NOTE: Not all read pairs were used to estimate the inner distance distribution. Those low quality, PCR duplication, multiple mapped reads were skipped.

Style.inner_distance_plot.png

junction_annotation

This program will compare detected splice junctions to reference gene model. splicing annotation is performed in two levels: splice event level and splice junction level.

  • splice event: An RNA read, especially long read, can be spliced 2 or more times, each time is called a splicing event; In this sense, 100 spliced reads can produce >= 100 splicing events.
  • splice junction: multiple splicing events spanning the same intron can be consolidated into one splicing junction.
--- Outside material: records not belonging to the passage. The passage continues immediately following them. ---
/-- A word of a lane's image written; the flags are not writable. -/
def putLane (s : State) (id : Nat) (b : Block) (key off : Nat) (w : Word) : Option State :=
  match tget b.threads key with
  | none => none
  | some t =>
    let set := fun (f : Thread → Thread) => some (s.modAny id (·.modThread key f))
    let st := fun (f : List Cell → List Cell) => set (fun t => { t with
      stack := (f t.stack.reverse).reverse
      rows := settleRows (t.rows.take t.stack.length ++ ((f (windowCells t)).drop t.stack.length).map (·.val))
        (f t.stack.reverse).reverse })
    if off = 4 then none
    else if off = 0 then
      let x := resizeStack s t.stack (min w.toNat (8 + b.stack))
      some (x.1.modAny id (·.modThread key (fun t => { t with stack := x.2 })))
    else if 0x8 ≤ off ∧ off < 0x10 then set (fun t => putForks t (off - 8) w)
    else if 0x10 ≤ off ∧ off < 0x20 then
      set (fun t => { t with origin := BitVec.ofNat 128 (Machine.ofBytes (setWordAt (toBytes 16 t.origin.toNat) (off - 0x10) w)) })
    else if 0x80 ≤ off ∧ off < 0xC0 then set (fun t => { t with fault := .ofBytes (setWordAt t.fault.bytes (off - 0x80) w) })
    else if 0x400 ≤ off ∧ off < 0x440 then set (fun t => { t with o := putCell t.o ((off - 0x400) / 4) w })
    else if 0x440 ≤ off ∧ off < 0x450 then set (fun t => { t with o := putMeta t.o (off - 0x440) w })
    else if 0x800 ≤ off ∧ off < 0xC00 then set (fun t => { t with m := putCell t.m ((off - 0x800) / 4) w })
    else if 0xC00 ≤ off ∧ off < 0xD00 then set (fun t => { t with m := putMeta t.m (off - 0xC00) w })
    else if 0x1000 ≤ off ∧ off < 0x1800 then st (fun l => putCell l ((off - 0x1000) / 4) w)
    else if 0x1800 ≤ off ∧ off < 0x1A00 then st (fun l => putMeta l (off - 0x1800) w)
    else none

/-- Four metadata bytes of uniform cells written. -/
def putUni (l : List Cell) (k : Nat) (w : Word) : List Cell :=
  (upto 4).foldl (fun l i =>
    let v := w.toNat / 256 ^ i % 256
    lmod l (k + i) (fun c => { c with
      val := { c.val with poison := poisonBits v }, hi := c.hi.map (fun x => { x with poison := poisonBits (v / 8) }) })) l

/-- A divided cell's high candidate written. -/
def putHigh (l : List Cell) (k : Nat) (w : Word) : List Cell := lmod l k (fun c => { c with hi := some ⟨w, .clean⟩ })

/-- A w file and a uniform stack with a word of their image written. -/
def putFiles (w ust : List Cell) (off : Nat) (v : Word) : Option (List Cell × List Cell) :=
  let u := fun (f : List Cell → List Cell) => some (w, (f ust.reverse).reverse)
  if off < 0x100 then some (putCell w (off / 4) v, ust)
  else if off < 0x200 then some (putHigh w ((off - 0x100) / 4) v, ust)
  else if off < 0x240 then some (putUni w (off - 0x200) v, ust)
  else if 0x280 ≤ off ∧ off < 0x2A0 then u (fun l => putCell l ((off - 0x280) / 4) v)
  else if 0x2C0 ≤ off ∧ off < 0x2E0 then u (fun l => putHigh l ((off - 0x2C0) / 4) v)
  else if 0x300 ≤ off ∧ off < 0x308 then u (fun l => putUni l (off - 0x300) v)
  else none

/-- The same with the uniform depth among the words: cells of a greater depth hold free values (log 5). -/
def putFilesIn (s : State) (w ust : List Cell) (off : Nat) (v : Word) : Option (State × List Cell × List Cell) :=
  if off = 0x240 then let x := resizeStack s ust (min v.toNat 8); some (x.1, w, x.2)
  else (putFiles w ust off v).map (fun x => (s, x))

/-- A word of a warp image written: the w file and the uniform stack of a lane's path, or of its home warp's save area. -/
def putWarp (s : State) (id : Nat) (b : Block) (key off : Nat) (w : Word) : Option State :=
  if 0x800 ≤ off then
    match tget b.saves (homeWarp key) with
    | none => none
    | some a => (putFilesIn s a.w a.ust (off - 0x800) w).map (fun x =>
        x.1.modAny id (fun b => { b with saves := tset b.saves (homeWarp key) ⟨x.2.1, x.2.2⟩ }))
  else
    match b.pathOf key with
    | none => none
    | some (pid, p) => (putFilesIn s p.w p.ust off w).map (fun x =>
        x.1.modAny id (·.modPath pid (fun p => { p with w := x.2.1, ust := x.2.2 })))

/-- A checksum entry with a word of its 48 bytes written: sum and count. -/
def putChecksum (sum cnt : Int) (off : Nat) (w : Word) : Int × Int :=
  let l := setWordAt (checksumBytes sum cnt) off w
  let n := Machine.ofBytes (l.take 36)
  ((if n < 2 ^ 287 then (n : Int) else (n : Int) - 2 ^ 288), (wd (Machine.ofBytes ((l.drop 36).take 4))).toInt)

/-- A word of a tile's image written (R403). -/
def putTile (t : Tile) (off : Nat) (w : Word) : Option Tile :=
  if off < 0x800 then some { t with elems := tset t.elems (off / 4) w }
  else if off < 0xB00 then
    let n := (off - 0x800) / 48
    let x := putChecksum (tgetD t.colSum n 0) (tgetD t.colCnt n 0) ((off - 0x800) % 48) w
    some { t with colSum := tset t.colSum n x.1, colCnt := tset t.colCnt n x.2 }
  else if 0xE00 ≤ off ∧ off < 0x1400 then
    let r := (off - 0xE00) / 48
    let x := putChecksum (tgetD t.rowSum r 0) (tgetD t.rowCnt r 0) ((off - 0xE00) % 48) w
    some { t with rowSum := tset t.rowSum r x.1, rowCnt := tset t.rowCnt r x.2 }
  else if off = 0x1400 then
    some { t with kind := w.toNat % 4, invalid := if bit? w.toNat 2 then none else some (BitVec.ofNat 8 (w.toNat / 256)) }
  else none

/-- A word of a latch written. -/
def putLatch (t : Latch) (off : Nat) (w : Word) : Option Latch :=
  if off < 0x100 then some { t with cells := lmod t.cells (off / 4) (fun _ => .clean w) }
  else if off = 0x100 then
    let n := min 64 (bits w.toNat 15 8)
    some { t with
      full := bit? w.toNat 0, replay := bit? w.toNat 1, fmt := bits w.toNat 7 4, next := w.toNat / 65536
      cells := t.cells.take n ++ List.replicate (n - t.cells.length) (.clean 0) }
  else if off = 0x104 then some { t with pq := [w, t.pq.getD 1 0] }
  else if off = 0x108 then some { t with pq := [t.pq.getD 0 0, w] }
  else if 0x110 ≤ off ∧ off < 0x150 then
    some { t with cells := (upto 4).foldl (fun l i => lmod l (off - 0x110 + i) (fun v =>
      { v with poison := poisonBits (w.toNat / 256 ^ i % 256) })) t.cells }
  else none

def putMatrix (s : State) (id : Nat) (b : Block) (warp tile off : Nat) (w : Word) : Option State :=
  let m := tgetD b.matrix warp .fresh
  let set := fun (m : WarpMatrix) => s.modAny id (fun b => { b with matrix := tset b.matrix warp m })
  if off < 0x4000 then
    if tile < b.acc then (putTile (tgetD m.tiles tile .fresh) off w).map (fun t => set { m with tiles := tset m.tiles tile t })
    else none
  else if off < 0x8000 then some (set { m with lut := tset m.lut ((off - 0x4000) / 4) w })
  else if off < 0xC000 then
    let key := 32 * warp + (off - 0x8000) / 0x200
    match tget b.threads key with
    | none => none
    | some t => (putLatch t.latch (off % 0x200) w).map (fun l => s.modAny id (·.modThread key (fun t => { t with latch := l })))
  else none

/-- A halt word: writing 0 clears the halt, another value leaves it (R276, R403). -/
def putHalt (s : State) (id off : Nat) (w : Word) : Option State :=
  let clear := fun (f : Block → Block) => some (if w = 0 then s.modAny id f else s)
  if off < 0x200 ∧ off % 0x40 = 0 then clear (fun b => b.modChan (off / 0x40) (fun c => { c with halt := none }))
  else if 0x400 ≤ off ∧ off < 0x480 ∧ off % 8 = 0 then
    clear (fun b => { b with gatherHalt := tdel b.gatherHalt ((off - 0x400) / 8) })
  else if 0x500 ≤ off ∧ off < 0x580 ∧ off % 8 = 0 then
    clear (fun b => { b with collHalt := tdel b.collHalt ((off - 0x500) / 8) })
  else if 0x600 ≤ off ∧ off < 0x680 then
    clear (fun b => { b with matrix := tmod b.matrix ((off - 0x600) / 4) (fun m => { m with halt := none }) })
  else none

/-- All unexited lanes of the warp or finder warp of an offset are stopped by a trap, or it belongs to a saved context that is
not restored, one whose restore is still to end among them (R403). -/
def warpStopped (s : State) (id : Nat) (b : Block) (lo : Nat) : Bool :=
  (tget s.blocks id).isNone || b.vacate.any (fun v => v.kind == .restore) || b.threads.all (fun e =>
    !(homeWarp e.1 == bits lo 31 27 && isFinderKey e.1 == bit? lo 26) || e.2.run == .exited || e.2.run == .stopped)

/-- A write of the window; none is cause 0x0B (R402, R403). (log 51, DESIGN CHOICE) -/
def writeback (s : State) (lvl part k hi lo : Nat) (w : Word) : Option State :=
  match spaceLevel k with
  | none => none
  | some need =>
    if lvl < need then none
    else
      match readbackBlock s part hi with
      | none => none
      | some b =>
        let off := lo % 2 ^ 21
        match k with
        | 0 => if warpStopped s hi b lo then putLane s hi b (keyOf lo) off w else none
        | 1 => if warpStopped s hi b lo then putWarp s hi b (keyOf lo) off w else none
        | 2 => if warpStopped s hi b lo then putMatrix s hi b (bits lo 31 27) (bits lo 25 23) off w else none
        | 9 => putHalt s hi lo w
        | _ => none

/-- wrbk of a lane: lo on top, hi, then v (R402). -/
def wrbkLane (c : Ctx) (k : Nat) (s : State) (_key : Nat) (t : Thread) (vs : List Val) : State × LaneRes Thread :=
  let lo := ((vs.getD 0 (.clean 0)).bits).toNat
  let hi := ((vs.getD 1 (.clean 0)).bits).toNat
  match refusePoison vs with
  | .lane i => (s, .lane i)
  | .path i => (s, .path i)
  | .ok _ =>
    if lo % 4 ≠ 0 then (s, .lane { cause := 0x0C })
    else
      match writeback s c.b.lvl c.b.part k hi lo ((vs.getD 2 (.clean 0)).bits) with
      | none => (s, .lane { cause := 0x0B })
      | some s => (s, .ok t)

def execWrbk (h : Hdr) (space : BitVec 5) (s : State) : Host.Outcome State Fault Refusal :=
  issue (.wrbk h space) h { scopes := [.lane], priv := true }
    (fun s c => warpOnly s c (windowForm h 3 0 (wrbkLane c space.toNat))) s

end Sys2Proof.Machine
end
All detected junctions can be grouped to 3 exclusive categories:

  1. Annotated: The junction is part of the gene model. Both splice sites, 5’ splice site (5’SS) and 3’splice site (3’SS) can be annotated by reference gene model.
  2. complete_novel: Complete new junction. Neither of the two splice sites cannot be annotated by gene model
  3. partial_novel: One of the splice site (5’SS or 3’SS) is new, while the other splice site is annotated (known)
Style.junction_annotation.splice_events.png Style.junction_annotation.splice_junction.png

junction_saturation

It’s very important to check if current sequencing depth is deep enough to perform alternative splicing analyses. For a well annotated organism, the number of expressed genes in particular tissue is almost fixed so the number of splice junctions is also fixed. The fixed splice junctions can be predetermined from reference gene model. All (annotated) splice junctions should be rediscovered from a saturated RNA-seq data, otherwise, downstream alternative splicing analysis is problematic because low abundance splice junctions are missing. This module checks for saturation by resampling 5%, 10%, 15%, ..., 95% of total alignments from BAM or SAM file, and then detects splice junctions from each subset and compares them to reference gene model.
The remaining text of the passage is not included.